** Work request **
In the data below, one line contains "(whenDo (.notInState oneBitPowered)" and a later one contains "obtain ⟨hown, hfails, hcfg⟩". Print both, with every line between them, exactly and alone.

======== Task material

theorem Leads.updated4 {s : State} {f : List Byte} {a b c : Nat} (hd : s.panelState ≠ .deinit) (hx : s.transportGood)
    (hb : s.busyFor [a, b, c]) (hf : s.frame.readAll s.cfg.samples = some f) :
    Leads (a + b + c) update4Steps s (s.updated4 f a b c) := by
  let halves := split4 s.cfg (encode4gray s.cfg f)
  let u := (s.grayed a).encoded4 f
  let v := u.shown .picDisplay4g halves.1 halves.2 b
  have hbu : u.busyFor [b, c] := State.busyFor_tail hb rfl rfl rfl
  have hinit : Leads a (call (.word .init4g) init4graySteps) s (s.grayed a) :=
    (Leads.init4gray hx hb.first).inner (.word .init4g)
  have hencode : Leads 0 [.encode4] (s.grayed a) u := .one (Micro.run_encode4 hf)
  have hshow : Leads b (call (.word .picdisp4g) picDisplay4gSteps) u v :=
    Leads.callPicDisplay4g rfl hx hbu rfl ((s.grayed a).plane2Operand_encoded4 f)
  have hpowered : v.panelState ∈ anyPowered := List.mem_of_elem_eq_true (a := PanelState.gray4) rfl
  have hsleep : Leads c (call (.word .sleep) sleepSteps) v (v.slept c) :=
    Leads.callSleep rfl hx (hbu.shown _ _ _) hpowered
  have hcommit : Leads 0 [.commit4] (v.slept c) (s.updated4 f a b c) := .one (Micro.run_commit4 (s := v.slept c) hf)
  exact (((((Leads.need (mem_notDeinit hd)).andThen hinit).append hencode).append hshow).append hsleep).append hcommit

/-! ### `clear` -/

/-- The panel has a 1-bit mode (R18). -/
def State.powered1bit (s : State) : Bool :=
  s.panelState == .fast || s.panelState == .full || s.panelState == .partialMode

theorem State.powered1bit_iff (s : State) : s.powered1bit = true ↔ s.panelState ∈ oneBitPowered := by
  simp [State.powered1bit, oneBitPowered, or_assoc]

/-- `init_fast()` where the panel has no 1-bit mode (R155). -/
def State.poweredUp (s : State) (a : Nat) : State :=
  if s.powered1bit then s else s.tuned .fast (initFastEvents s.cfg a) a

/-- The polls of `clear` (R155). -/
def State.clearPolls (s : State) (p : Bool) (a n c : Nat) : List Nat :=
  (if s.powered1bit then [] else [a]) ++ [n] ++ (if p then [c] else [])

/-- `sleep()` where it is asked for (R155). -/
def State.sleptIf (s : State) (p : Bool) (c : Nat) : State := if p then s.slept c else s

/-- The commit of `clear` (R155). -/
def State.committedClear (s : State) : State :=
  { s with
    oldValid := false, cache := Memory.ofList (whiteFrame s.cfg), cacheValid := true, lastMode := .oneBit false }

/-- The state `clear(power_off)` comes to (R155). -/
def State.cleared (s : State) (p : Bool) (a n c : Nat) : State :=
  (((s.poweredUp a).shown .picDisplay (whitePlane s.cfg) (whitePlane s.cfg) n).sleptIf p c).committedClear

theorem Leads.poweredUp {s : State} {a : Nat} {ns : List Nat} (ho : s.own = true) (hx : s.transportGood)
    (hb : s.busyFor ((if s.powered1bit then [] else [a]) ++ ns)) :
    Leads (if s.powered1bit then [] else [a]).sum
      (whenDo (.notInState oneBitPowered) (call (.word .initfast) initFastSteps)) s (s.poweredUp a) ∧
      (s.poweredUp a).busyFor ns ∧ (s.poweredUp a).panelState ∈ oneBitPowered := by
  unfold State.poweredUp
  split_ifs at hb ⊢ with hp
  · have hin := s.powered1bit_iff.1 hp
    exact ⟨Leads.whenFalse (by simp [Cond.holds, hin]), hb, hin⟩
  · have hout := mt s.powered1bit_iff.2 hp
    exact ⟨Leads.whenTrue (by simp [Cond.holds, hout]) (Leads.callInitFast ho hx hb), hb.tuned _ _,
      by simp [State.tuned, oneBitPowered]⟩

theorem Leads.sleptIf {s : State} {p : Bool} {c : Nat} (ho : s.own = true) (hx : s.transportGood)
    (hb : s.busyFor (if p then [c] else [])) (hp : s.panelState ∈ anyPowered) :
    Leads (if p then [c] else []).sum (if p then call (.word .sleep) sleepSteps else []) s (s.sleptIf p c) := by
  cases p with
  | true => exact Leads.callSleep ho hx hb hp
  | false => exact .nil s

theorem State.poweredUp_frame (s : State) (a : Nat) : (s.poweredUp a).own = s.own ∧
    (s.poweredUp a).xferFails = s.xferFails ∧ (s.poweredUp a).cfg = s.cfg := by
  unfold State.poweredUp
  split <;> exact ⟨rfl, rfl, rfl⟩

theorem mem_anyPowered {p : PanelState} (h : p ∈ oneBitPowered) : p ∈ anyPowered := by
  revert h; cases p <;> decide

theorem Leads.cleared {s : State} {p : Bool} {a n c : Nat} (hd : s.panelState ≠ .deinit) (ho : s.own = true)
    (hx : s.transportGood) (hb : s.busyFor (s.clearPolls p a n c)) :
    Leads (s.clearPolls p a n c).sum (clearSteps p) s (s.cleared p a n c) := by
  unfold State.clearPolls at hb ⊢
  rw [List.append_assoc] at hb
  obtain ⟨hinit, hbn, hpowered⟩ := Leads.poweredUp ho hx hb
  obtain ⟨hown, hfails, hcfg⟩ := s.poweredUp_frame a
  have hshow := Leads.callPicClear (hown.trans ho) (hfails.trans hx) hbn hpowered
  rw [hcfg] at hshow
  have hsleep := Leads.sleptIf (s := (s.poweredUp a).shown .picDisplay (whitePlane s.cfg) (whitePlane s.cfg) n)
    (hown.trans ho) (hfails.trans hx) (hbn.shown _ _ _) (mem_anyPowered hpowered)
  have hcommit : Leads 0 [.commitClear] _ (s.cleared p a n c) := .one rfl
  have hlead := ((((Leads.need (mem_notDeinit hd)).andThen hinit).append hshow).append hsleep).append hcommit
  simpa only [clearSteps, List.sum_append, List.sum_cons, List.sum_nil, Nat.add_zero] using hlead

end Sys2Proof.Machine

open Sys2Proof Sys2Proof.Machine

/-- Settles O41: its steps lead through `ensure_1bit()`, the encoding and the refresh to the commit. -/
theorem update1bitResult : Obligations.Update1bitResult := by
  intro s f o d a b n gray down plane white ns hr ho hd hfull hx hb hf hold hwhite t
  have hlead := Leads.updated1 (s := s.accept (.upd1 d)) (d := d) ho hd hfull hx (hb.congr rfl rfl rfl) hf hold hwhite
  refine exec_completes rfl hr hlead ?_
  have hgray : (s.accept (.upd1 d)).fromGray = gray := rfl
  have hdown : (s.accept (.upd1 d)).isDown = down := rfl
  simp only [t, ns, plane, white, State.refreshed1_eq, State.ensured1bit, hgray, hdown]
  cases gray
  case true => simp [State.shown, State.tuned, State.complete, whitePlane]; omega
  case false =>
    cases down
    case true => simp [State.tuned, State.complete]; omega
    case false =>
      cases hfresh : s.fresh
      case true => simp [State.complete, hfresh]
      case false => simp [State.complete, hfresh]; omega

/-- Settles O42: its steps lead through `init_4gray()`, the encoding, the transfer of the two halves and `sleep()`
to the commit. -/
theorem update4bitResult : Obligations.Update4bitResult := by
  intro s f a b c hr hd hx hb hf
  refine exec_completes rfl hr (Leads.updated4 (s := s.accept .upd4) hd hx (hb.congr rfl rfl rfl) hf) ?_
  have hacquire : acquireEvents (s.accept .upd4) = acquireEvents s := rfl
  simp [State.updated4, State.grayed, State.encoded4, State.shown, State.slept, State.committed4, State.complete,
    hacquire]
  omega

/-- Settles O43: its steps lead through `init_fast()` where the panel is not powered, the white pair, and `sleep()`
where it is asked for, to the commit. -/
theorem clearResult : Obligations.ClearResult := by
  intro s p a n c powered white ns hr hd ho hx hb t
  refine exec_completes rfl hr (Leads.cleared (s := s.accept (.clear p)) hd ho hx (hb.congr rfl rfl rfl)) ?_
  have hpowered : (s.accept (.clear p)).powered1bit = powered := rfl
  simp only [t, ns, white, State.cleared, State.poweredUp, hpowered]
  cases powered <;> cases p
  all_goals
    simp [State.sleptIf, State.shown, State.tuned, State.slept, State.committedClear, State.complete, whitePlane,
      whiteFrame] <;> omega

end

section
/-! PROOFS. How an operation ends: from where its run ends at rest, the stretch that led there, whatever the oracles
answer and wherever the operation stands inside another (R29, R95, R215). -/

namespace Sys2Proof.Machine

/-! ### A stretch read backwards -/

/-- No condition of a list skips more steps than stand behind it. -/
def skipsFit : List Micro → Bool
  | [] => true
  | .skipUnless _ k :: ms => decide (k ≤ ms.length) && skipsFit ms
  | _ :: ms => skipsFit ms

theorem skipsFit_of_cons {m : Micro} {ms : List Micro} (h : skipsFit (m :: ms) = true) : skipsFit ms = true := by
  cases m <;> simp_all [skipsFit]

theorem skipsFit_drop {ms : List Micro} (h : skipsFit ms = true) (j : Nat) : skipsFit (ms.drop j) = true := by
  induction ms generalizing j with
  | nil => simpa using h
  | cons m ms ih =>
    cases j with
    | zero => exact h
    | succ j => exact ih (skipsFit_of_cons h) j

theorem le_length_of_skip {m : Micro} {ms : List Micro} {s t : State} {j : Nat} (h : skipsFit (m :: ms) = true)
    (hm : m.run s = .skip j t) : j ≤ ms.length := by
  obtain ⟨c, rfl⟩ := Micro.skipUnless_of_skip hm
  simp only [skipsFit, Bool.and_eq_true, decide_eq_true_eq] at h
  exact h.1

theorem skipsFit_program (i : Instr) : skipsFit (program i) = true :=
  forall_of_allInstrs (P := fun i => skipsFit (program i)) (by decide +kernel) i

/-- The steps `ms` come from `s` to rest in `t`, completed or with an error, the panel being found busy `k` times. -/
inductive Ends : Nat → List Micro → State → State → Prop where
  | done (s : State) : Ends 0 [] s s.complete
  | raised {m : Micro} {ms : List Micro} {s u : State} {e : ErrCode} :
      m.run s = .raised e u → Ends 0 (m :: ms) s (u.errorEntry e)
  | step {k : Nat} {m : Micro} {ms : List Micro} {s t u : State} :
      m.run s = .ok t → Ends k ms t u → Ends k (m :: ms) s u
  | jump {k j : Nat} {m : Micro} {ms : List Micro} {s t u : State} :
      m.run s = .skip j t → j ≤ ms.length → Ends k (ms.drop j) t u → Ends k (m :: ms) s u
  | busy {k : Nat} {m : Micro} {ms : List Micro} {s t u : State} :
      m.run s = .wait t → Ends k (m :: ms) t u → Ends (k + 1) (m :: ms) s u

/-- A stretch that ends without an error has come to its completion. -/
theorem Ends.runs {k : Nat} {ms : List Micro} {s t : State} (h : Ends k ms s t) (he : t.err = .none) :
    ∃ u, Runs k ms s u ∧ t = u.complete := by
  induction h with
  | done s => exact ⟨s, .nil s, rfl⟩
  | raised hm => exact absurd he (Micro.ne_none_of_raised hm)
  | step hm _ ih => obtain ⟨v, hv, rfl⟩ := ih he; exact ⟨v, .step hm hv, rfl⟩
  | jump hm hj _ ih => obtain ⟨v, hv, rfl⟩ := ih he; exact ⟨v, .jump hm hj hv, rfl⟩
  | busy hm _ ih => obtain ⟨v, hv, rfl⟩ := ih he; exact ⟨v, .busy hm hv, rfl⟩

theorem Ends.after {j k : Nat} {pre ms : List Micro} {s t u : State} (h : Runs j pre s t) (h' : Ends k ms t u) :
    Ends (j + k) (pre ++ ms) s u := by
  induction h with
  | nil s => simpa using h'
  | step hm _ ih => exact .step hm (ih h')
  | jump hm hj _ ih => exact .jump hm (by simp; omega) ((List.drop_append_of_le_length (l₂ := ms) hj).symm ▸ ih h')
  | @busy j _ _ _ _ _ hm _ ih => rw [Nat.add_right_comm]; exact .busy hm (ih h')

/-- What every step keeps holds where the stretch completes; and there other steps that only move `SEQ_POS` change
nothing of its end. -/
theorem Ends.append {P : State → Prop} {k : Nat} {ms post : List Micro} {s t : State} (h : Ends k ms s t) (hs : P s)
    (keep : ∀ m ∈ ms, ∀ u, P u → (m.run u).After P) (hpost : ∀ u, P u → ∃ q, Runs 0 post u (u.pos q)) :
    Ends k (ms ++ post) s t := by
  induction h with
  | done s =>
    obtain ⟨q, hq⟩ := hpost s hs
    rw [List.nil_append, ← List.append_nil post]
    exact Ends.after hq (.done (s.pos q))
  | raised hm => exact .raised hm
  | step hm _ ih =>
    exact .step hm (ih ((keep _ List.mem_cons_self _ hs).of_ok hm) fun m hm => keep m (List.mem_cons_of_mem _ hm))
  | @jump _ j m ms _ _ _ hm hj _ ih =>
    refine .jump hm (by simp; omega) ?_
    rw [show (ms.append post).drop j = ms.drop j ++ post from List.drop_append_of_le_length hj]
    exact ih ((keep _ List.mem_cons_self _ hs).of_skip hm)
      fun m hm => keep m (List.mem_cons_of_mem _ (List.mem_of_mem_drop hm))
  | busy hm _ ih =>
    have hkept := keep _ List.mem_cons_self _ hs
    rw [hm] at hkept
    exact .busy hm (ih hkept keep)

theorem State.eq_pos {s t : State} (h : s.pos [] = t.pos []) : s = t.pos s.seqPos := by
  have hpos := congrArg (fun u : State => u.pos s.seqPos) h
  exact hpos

================

** Solution **
      (whenDo (.notInState oneBitPowered) (call (.word .initfast) initFastSteps)) s (s.poweredUp a) ∧
      (s.poweredUp a).busyFor ns ∧ (s.poweredUp a).panelState ∈ oneBitPowered := by
  unfold State.poweredUp
  split_ifs at hb ⊢ with hp
  · have hin := s.powered1bit_iff.1 hp
    exact ⟨Leads.whenFalse (by simp [Cond.holds, hin]), hb, hin⟩
  · have hout := mt s.powered1bit_iff.2 hp
    exact ⟨Leads.whenTrue (by simp [Cond.holds, hout]) (Leads.callInitFast ho hx hb), hb.tuned _ _,
      by simp [State.tuned, oneBitPowered]⟩

theorem Leads.sleptIf {s : State} {p : Bool} {c : Nat} (ho : s.own = true) (hx : s.transportGood)
    (hb : s.busyFor (if p then [c] else [])) (hp : s.panelState ∈ anyPowered) :
    Leads (if p then [c] else []).sum (if p then call (.word .sleep) sleepSteps else []) s (s.sleptIf p c) := by
  cases p with
  | true => exact Leads.callSleep ho hx hb hp
  | false => exact .nil s

theorem State.poweredUp_frame (s : State) (a : Nat) : (s.poweredUp a).own = s.own ∧
    (s.poweredUp a).xferFails = s.xferFails ∧ (s.poweredUp a).cfg = s.cfg := by
  unfold State.poweredUp
  split <;> exact ⟨rfl, rfl, rfl⟩

theorem mem_anyPowered {p : PanelState} (h : p ∈ oneBitPowered) : p ∈ anyPowered := by
  revert h; cases p <;> decide

theorem Leads.cleared {s : State} {p : Bool} {a n c : Nat} (hd : s.panelState ≠ .deinit) (ho : s.own = true)
    (hx : s.transportGood) (hb : s.busyFor (s.clearPolls p a n c)) :
    Leads (s.clearPolls p a n c).sum (clearSteps p) s (s.cleared p a n c) := by
  unfold State.clearPolls at hb ⊢
  rw [List.append_assoc] at hb
  obtain ⟨hinit, hbn, hpowered⟩ := Leads.poweredUp ho hx hb
  obtain ⟨hown, hfails, hcfg⟩ := s.poweredUp_frame a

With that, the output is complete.